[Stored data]
┄┄┄┄┄┄

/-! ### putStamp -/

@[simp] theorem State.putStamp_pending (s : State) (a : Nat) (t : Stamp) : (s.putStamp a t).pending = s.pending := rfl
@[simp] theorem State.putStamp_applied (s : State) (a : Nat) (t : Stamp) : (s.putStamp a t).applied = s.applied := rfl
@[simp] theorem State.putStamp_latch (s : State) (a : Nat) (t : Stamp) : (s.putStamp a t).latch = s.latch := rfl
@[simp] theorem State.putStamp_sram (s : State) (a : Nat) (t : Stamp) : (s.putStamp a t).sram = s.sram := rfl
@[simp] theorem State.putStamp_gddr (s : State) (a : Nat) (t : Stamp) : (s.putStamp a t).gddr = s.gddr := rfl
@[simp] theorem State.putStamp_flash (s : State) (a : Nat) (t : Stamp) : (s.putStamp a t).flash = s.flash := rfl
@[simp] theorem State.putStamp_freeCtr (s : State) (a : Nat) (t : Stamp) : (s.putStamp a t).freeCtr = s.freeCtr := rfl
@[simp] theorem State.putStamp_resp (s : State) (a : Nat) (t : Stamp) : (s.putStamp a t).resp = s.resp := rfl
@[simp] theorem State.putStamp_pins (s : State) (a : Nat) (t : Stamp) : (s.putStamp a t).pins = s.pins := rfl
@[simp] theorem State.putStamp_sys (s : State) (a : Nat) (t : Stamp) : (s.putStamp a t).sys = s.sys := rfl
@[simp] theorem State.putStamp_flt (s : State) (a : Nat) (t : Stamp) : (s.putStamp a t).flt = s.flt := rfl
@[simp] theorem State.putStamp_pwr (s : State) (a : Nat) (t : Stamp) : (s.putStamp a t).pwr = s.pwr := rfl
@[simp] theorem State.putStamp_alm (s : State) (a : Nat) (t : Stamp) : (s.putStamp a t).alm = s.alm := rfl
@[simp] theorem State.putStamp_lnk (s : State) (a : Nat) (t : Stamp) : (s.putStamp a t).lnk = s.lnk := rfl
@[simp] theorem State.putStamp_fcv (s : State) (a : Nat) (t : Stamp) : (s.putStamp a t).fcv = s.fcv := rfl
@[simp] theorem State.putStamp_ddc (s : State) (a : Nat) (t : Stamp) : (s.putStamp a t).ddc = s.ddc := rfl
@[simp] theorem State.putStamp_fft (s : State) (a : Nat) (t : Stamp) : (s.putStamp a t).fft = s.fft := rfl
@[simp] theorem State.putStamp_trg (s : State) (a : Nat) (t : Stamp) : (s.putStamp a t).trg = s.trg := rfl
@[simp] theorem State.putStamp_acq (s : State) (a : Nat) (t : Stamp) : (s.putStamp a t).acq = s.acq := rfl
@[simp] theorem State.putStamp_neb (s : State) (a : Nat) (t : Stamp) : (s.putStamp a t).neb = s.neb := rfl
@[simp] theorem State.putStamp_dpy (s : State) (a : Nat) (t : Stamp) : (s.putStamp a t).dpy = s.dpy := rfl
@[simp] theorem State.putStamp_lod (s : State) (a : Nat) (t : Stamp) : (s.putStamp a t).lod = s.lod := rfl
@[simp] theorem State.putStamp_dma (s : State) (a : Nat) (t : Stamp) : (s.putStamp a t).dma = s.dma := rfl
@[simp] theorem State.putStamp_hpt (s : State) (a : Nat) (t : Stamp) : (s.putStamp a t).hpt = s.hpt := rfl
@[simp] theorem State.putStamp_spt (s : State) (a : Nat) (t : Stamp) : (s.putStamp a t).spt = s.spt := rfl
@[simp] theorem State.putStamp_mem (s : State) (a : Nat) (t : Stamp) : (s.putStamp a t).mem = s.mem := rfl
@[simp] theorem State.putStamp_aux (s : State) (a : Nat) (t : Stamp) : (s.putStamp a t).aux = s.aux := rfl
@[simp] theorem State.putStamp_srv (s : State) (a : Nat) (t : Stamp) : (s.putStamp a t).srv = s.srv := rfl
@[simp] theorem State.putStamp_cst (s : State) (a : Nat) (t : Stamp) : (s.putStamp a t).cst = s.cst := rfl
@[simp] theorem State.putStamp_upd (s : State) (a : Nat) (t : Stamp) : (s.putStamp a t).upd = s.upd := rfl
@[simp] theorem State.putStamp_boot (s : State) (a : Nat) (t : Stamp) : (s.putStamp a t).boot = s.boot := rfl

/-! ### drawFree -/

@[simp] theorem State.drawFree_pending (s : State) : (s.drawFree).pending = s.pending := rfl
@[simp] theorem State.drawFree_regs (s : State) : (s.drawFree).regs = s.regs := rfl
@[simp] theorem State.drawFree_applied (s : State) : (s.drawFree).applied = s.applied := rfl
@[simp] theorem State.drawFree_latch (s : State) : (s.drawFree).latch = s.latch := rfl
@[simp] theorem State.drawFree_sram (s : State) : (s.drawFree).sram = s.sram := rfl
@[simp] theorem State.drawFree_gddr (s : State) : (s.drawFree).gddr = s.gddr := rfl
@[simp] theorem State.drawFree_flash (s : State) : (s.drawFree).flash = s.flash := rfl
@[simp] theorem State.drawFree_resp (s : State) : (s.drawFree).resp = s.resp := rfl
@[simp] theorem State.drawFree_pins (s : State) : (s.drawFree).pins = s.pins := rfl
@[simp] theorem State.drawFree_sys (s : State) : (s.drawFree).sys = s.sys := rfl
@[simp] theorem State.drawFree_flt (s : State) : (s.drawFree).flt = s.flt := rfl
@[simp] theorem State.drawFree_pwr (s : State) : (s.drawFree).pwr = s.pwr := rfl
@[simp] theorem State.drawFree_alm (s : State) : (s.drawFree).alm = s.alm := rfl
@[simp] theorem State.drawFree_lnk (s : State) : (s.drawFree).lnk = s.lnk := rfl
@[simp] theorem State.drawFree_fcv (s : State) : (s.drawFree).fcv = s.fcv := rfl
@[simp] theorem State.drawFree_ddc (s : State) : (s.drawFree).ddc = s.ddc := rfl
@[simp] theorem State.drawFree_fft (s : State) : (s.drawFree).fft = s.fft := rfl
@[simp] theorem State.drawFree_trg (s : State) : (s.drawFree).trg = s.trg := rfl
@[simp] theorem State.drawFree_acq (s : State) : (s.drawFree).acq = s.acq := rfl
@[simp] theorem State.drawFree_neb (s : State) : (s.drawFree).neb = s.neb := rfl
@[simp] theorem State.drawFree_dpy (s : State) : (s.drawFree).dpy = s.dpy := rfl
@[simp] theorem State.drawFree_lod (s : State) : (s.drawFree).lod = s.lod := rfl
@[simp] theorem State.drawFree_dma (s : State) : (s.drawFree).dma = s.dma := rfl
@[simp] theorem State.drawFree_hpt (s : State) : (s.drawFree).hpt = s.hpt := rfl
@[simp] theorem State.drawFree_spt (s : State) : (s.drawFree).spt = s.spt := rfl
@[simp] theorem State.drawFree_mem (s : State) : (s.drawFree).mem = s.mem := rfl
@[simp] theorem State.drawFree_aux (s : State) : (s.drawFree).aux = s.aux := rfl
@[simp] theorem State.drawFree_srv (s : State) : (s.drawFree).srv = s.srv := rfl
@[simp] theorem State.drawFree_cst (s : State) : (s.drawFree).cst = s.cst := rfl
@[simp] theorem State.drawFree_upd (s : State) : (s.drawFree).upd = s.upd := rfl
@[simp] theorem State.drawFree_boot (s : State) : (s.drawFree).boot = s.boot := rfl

┄┄┄┄┄┄

▶ _Your objective_
Tell me how many lines in the data include "pins", giving only the number.

▶ _Answer below_
2